Simon turned his eyes towards the doorway and the man who stood there — a man incongruously clad in dark wine-coloured silk pyjamas and bedroom slippers whose head was swathed in bandages so that only his eyes were visible, whose gloved right hand held a revolver aimed at the Saint's chest. The Saint heard Rosemary come to her feet with a stifled cry and answered to her rather than to anyone else.
"I told you you were going to be hurt, Rosemary," he said. "Your father was killed a week ago. But you'll remember his secretary. This is Mr Bertrand Tamblin."
XII
"You're clever, aren't you?" Tamblin said viciously.

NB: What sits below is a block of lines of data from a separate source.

-- ==== Sys2Proof/Proofs/Dating.lean ====
section
/-! PROOFS. Sys2Proof/Proofs/Dating.lean: the dating subtraction, measured on a count of seconds that the most recent leap second shifts
(R75, R76). -/

namespace Sys2Proof.Machine

/-! ## The count of seconds -/

/-- What the most recent leap second adds to the count of every day after its own (R75). -/
def leapShift : Option Leap → Day → Int
  | some ⟨day, .insert⟩, d => if day.toNat < d.toNat then 1 else 0
  | some ⟨day, .delete⟩, d => if day.toNat < d.toNat then -1 else 0
  | none, _ => 0

/-- The seconds from day 0, 00:00:00 to a second of a day, the most recent leap second counted. -/
def DaySec.count (recent : Option Leap) (t : DaySec) : Int := t.day.toNat * 86400 + t.sec + leapShift recent t.day

/-- The last second of a day, as the counting back meets it (R75). -/
def lastSecond : Option Leap → Day → Nat
  | some ⟨day, .insert⟩, d => if day = d then 86400 else 86399
  | some ⟨day, .delete⟩, d => if day = d then 86398 else 86399
  | none, _ => 86399

/-- A second that a day has: 86,400 stands only in the day of the inserted second. -/
def DaySec.onScale (recent : Option Leap) (t : DaySec) : Prop :=
  t.sec ≤ 86400 ∧ (t.sec = 86400 → recent = some ⟨t.day, .insert⟩)

theorem Day.toNat_succ {day : Day} (h : day.toNat < 65535) : (day + 1).toNat = day.toNat + 1 := by bv_omega

theorem DaySec.count_nonneg (recent : Option Leap) (t : DaySec) : 0 ≤ t.count recent := by
  unfold DaySec.count leapShift
  split
  · split <;> omega
  · split <;> omega
  · omega

theorem DaySec.count_origin (recent : Option Leap) : DaySec.count recent ⟨0, 0⟩ = 0 := by
  unfold DaySec.count leapShift
  split <;> simp

/-- A midnight is counted one second after the last second of the day before it. -/
theorem DaySec.count_midnight (recent : Option Leap) {day : Day} (h : day.toNat < 65535) :
    DaySec.count recent ⟨day, lastSecond recent day⟩ + 1 = DaySec.count recent ⟨day + 1, 0⟩ := by
  have hsucc := Day.toNat_succ h
  match recent with
  | none => simp only [DaySec.count, lastSecond, leapShift, hsucc]; omega
  | some ⟨d, .insert⟩ =>
    simp only [DaySec.count, lastSecond, leapShift, hsucc, ← BitVec.toNat_inj]
    split_ifs <;> omega
  | some ⟨d, .delete⟩ =>
    simp only [DaySec.count, lastSecond, leapShift, hsucc, ← BitVec.toNat_inj]
    split_ifs <;> omega

theorem lastSecond_insert (day : Day) : lastSecond (some ⟨day, .insert⟩) day = 86400 := if_pos rfl

theorem lastSecond_delete (day : Day) : lastSecond (some ⟨day, .delete⟩) day = 86398 := if_pos rfl

theorem lastSecond_other {recent : Option Leap} {day : Day} (h : ∀ kind, recent ≠ some ⟨day, kind⟩) :
    lastSecond recent day = 86399 := by
  match recent with
  | none => rfl
  | some ⟨d, .insert⟩ => exact if_neg fun heq : d = day => h .insert (by rw [heq])
  | some ⟨d, .delete⟩ => exact if_neg fun heq : d = day => h .delete (by rw [heq])

theorem lastSecond_onScale (recent : Option Leap) (day : Day) : DaySec.onScale recent ⟨day, lastSecond recent day⟩ := by
  unfold DaySec.onScale lastSecond
  split
  · split <;> simp_all
  · split <;> simp
  · simp

/-! ## One second counted back (R75) -/

theorem preceding_within (recent : Option Leap) (day : Day) (sec : Nat) : preceding recent ⟨day, sec + 1⟩ = some ⟨day, sec⟩ := rfl

theorem preceding_origin (recent : Option Leap) : preceding recent ⟨0, 0⟩ = none := rfl

theorem preceding_midnight (recent : Option Leap) {day : Day} (h : day.toNat < 65535) :
    preceding recent ⟨day + 1, 0⟩ = some ⟨day, lastSecond recent day⟩ := by
  have hday : day + 1#16 ≠ 0#16 := by bv_omega
  have hback : day + 1#16 - 1#16 = day := by bv_omega
  match recent with
  | none => simp [preceding, lastSecond, hday, hback]
  | some ⟨d, .insert⟩ =>
    by_cases hd : d = day <;> simp [preceding, lastSecond, hday, hback, hd]
  | some ⟨d, .delete⟩ =>
    by_cases hd : d = day <;> simp [preceding, lastSecond, hday, hback, hd]

/-- A second is the first of all, lies within its day, or is a midnight. -/
theorem DaySec.cases_of_preceding (t : DaySec) :
    t = ⟨0, 0⟩ ∨ (∃ day sec, t = ⟨day, sec + 1⟩) ∨ ∃ day : Day, day.toNat < 65535 ∧ t = ⟨day + 1, 0⟩ := by
  obtain ⟨day, _ | sec⟩ := t
  · by_cases h : day = 0
    · exact .inl (by rw [h])
    · have hback : day = day - 1 + 1 := by bv_omega
      exact .inr (.inr ⟨day - 1, by bv_omega, by rw [← hback]⟩)
  · exact .inr (.inl ⟨day, sec, rfl⟩)

/-- Only the origin has no second before it. -/
theorem preceding_none {recent : Option Leap} {t : DaySec} (h : preceding recent t = none) : t = ⟨0, 0⟩ := by
  obtain rfl | ⟨day, sec, rfl⟩ | ⟨day, hday, rfl⟩ := t.cases_of_preceding
  · rfl
  · exact nomatch h
  · exact nomatch (preceding_midnight recent hday).symm.trans h

/-- The second before is counted one less, and is one that its day has. -/
theorem preceding_some {recent : Option Leap} {t u : DaySec} (h : preceding recent t = some u) :
    u.count recent + 1 = t.count recent ∧ (t.sec ≤ 86400 → u.onScale recent) := by
  obtain rfl | ⟨day, sec, rfl⟩ | ⟨day, hday, rfl⟩ := t.cases_of_preceding
  · exact nomatch h
  · obtain rfl := Option.some.inj h
    refine ⟨?_, fun hsec => ⟨Nat.le_of_succ_le hsec, fun hlast => absurd hsec (by dsimp only at hlast ⊢; omega)⟩⟩
    simp only [DaySec.count]
    omega
  · obtain rfl := Option.some.inj ((preceding_midnight recent hday).symm.trans h)
    exact ⟨DaySec.count_midnight recent hday, fun _ => lastSecond_onScale recent day⟩

/-! ## Several seconds counted back (R75, R76) -/

/-- Counting back takes exactly as many seconds as it is asked to. -/
theorem countBack_some {recent : Option Leap} {n : Nat} {t u : DaySec} (h : countBack recent n t = some u) :
    u.count recent + n = t.count recent := by
  induction n generalizing t with
  | zero => rw [← Option.some.inj h, Int.natCast_zero, Int.add_zero]
  | succ n ih =>
    rw [countBack] at h
    split at h
    next t' hback =>
      have hfirst := (preceding_some hback).1
      have hrest := ih h
      omega
    · exact nomatch h

/-- Counting back stays within seconds that their days have. -/
theorem countBack_onScale {recent : Option Leap} {n : Nat} {t u : DaySec} (h : countBack recent n t = some u) (ht : t.sec ≤ 86400) :
    u = t ∨ u.onScale recent := by
  induction n generalizing t with
  | zero => exact .inl (Option.some.inj h).symm
  | succ n ih =>
    rw [countBack] at h
    split at h
    next t' hback =>
      have hscale := (preceding_some hback).2 ht
      exact .inr ((ih h hscale.1).elim (fun heq => heq ▸ hscale) id)
    · exact nomatch h

/-- Counting back fails only past the origin. -/
theorem countBack_none {recent : Option Leap} {n : Nat} {t : DaySec} (h : countBack recent n t = none) : t.count recent < n := by
  induction n generalizing t with
  | zero => exact nomatch h
  | succ n ih =>
    rw [countBack] at h
    split at h
    next t' hback =>
      have hfirst := (preceding_some hback).1
      have hrest := ih h
      omega
    next hback =>
      rw [preceding_none hback, DaySec.count_origin]
      omega

/-! ## The subtraction (R75, R76) -/

/-- The second borrowed when the nanoseconds do not reach (R75). -/
def borrowed (nanos amount : Nat) : Nat := if nanos < amount % 1000000000 then 1 else 0

/-- The seconds that the subtraction counts back, the borrowed one with them. -/
def secondsBack (nanos amount : Nat) : Nat := amount / 1000000000 + borrowed nanos amount

/-- The nanoseconds that the subtraction leaves. -/
def nanosLeft (nanos amount : Nat) : Nat := nanos + borrowed nanos amount * 1000000000 - amount % 1000000000

/-- The seconds counted back and the nanoseconds left make up the amount. -/
theorem nanosLeft_add (nanos amount : Nat) :
    nanosLeft nanos amount + amount = secondsBack nanos amount * 1000000000 + nanos := by
  unfold nanosLeft secondsBack borrowed
  split <;> omega

theorem nanosLeft_lt {nanos : Nat} (amount : Nat) (h : nanos < 1000000000) : nanosLeft nanos amount < 1000000000 := by
  unfold nanosLeft borrowed
  split <;> omega

theorem dateBack_of_some {recent : Option Leap} {t : TimeOfDay} {amount : Nat} {u : DaySec}
    (h : countBack recent (secondsBack t.nanos amount) t.daySec = some u) :
    dateBack recent t amount = ⟨⟨u.day, u.sec, nanosLeft t.nanos amount⟩, false⟩ := by
  rw [secondsBack, borrowed] at h
  simp only [dateBack, h, nanosLeft, borrowed]

theorem dateBack_of_none {recent : Option Leap} {t : TimeOfDay} {amount : Nat}
    (h : countBack recent (secondsBack t.nanos amount) t.daySec = none) : dateBack recent t amount = ⟨⟨0, 0, 0⟩, true⟩ := by
  rw [secondsBack, borrowed] at h
  simp only [dateBack, h]

/-- The nanoseconds since the origin, the most recent leap second counted. -/
def TimeOfDay.since (recent : Option Leap) (t : TimeOfDay) : Int := t.daySec.count recent * 1000000000 + t.nanos

/-- The two terms of the statement's scale. -/
theorem TimeOfDay.since_eq (recent : Option Leap) (t : TimeOfDay) :
    t.since recent = t.linear + leapShift recent t.day * 1000000000 := by
  simp only [TimeOfDay.since, TimeOfDay.linear, TimeOfDay.daySec, DaySec.count]
  omega

/-- The amount reaches past the origin exactly when its seconds do. -/
theorem le_since_iff {recent : Option Leap} {t : TimeOfDay} {amount : Nat} (ht : t.nanos < 1000000000) :
    (amount : Int) ≤ t.since recent ↔ (secondsBack t.nanos amount : Int) ≤ t.daySec.count recent := by
  have hsum := nanosLeft_add t.nanos amount
  have hlt := nanosLeft_lt amount ht
  simp only [TimeOfDay.since]
  omega

theorem dateBack_exact {recent : Option Leap} {t : TimeOfDay} {amount : Nat} (hsec : t.sec ≤ 86400) (hnanos : t.nanos < 1000000000)
    (h : (amount : Int) ≤ t.since recent) :
    ∃ r : TimeOfDay, dateBack recent t amount = ⟨r, false⟩ ∧ r.since recent + amount = t.since recent ∧ r.nanos < 1000000000 ∧
      r.sec ≤ 86400 ∧ (t.sec < 86400 → r.sec = 86400 → recent = some ⟨r.day, .insert⟩) := by
  have hle := (le_since_iff hnanos).1 h
  cases hback : countBack recent (secondsBack t.nanos amount) t.daySec with
  | none => exact absurd (countBack_none hback) (by omega)
  | some u =>
    have hcount := countBack_some hback
    have hsum := nanosLeft_add t.nanos amount
    refine ⟨⟨u.day, u.sec, nanosLeft t.nanos amount⟩, dateBack_of_some hback, ?_, nanosLeft_lt amount hnanos, ?_⟩
    · show u.count recent * 1000000000 + nanosLeft t.nanos amount + amount = t.daySec.count recent * 1000000000 + t.nanos
      omega
    · obtain rfl | ⟨husec, hinsert⟩ := countBack_onScale hback hsec
      · exact ⟨hsec, fun hlt heq => absurd heq hlt.ne⟩
      · exact ⟨husec, fun _ => hinsert⟩

theorem dateBack_clamped {recent : Option Leap} {t : TimeOfDay} {amount : Nat} (hnanos : t.nanos < 1000000000)
    (h : t.since recent < amount) : dateBack recent t amount = ⟨⟨0, 0, 0⟩, true⟩ := by
  have hlt := mt (le_since_iff hnanos).2 h.not_ge
  cases hback : countBack recent (secondsBack t.nanos amount) t.daySec with
  | none => exact dateBack_of_none hback
  | some u =>
    have hcount := countBack_some hback
    have hnonneg := u.count_nonneg recent
    omega

/-- Settles O29: the table of R75 second by second, and the subtraction on the count of seconds that each step of it lowers by one. -/
theorem datingSubtractsExactly : Obligations.DatingSubtractsExactly := by
  unfold Obligations.DatingSubtractsExactly
  refine ⟨fun recent day sec => ⟨preceding_within recent day sec, preceding_origin recent, fun hday => ?_⟩,
    fun recent t amount since hsince hsec hnanos => ?_⟩
  · rw [preceding_midnight recent hday]
    refine ⟨?_, ?_, fun hother => by rw [lastSecond_other hother]⟩
    · rintro rfl
      rw [lastSecond_insert]
    · rintro rfl
      rw [lastSecond_delete]
  · obtain rfl : since = TimeOfDay.since recent := by
      funext x
      rw [hsince, TimeOfDay.since_eq]
      match recent with
      | none => rfl
      | some ⟨d, .insert⟩ => simp [leapShift]
      | some ⟨d, .delete⟩ => simp [leapShift]
    refine ⟨fun h => ?_, dateBack_clamped hnanos⟩
    obtain ⟨r, hr, hexact, hrest⟩ := dateBack_exact hsec hnanos h
    rw [hr]
    exact ⟨rfl, hexact, hrest⟩

end Sys2Proof.Machine
end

"Not very," said the Saint regretfully. "I ought to have tumbled to it long ago. But as I was saying, we all take too much for granted. Everyone spoke of you as Marvin Chase, and so I assumed that was who you were. I got thrown off the scent a bit further when Rosemary and Forrest crashed into the boathouse at an awkward moment when you got the wind up and scrammed. I didn't get anywhere near the mark until I began to think of you as the invisible millionaire — the guy that all the fuss was about and yet who couldn't be seen. Then it all straightened out. You killed Marvin Chase, burnt his body in a fake auto crash, and had yourself brought home by Quintus in his place. Nobody argued about it; you had Quintus to keep you covered; you knew enough about his affairs to keep your end up in any conversation — you could even fool his daughter on short interviews, with your face bandaged and talking in the sort of faint unrecognizable voice that a guy who'd been badly injured might talk in. And you were all set to get your hands on as much of Marvin Chase's dough as you could squeeze out of banks and bonds before anyone got suspicious."
"Yes?"
"Oh, yes… It was a grand idea until the accidents began to happen. Forrest was another accident. You got some of his blood on you — it's on you now — and you were afraid to jump back into bed when you heard me coming up the stairs. You lost your head again, and plunged into a phoney kidnapping. I don't believe that you skipped out of your window at all just then — you simply hopped into another room and hid there till the coast was clear. I wondered about that when I didn't hear any car driving off, and nobody took a shot at me when I walked round the house."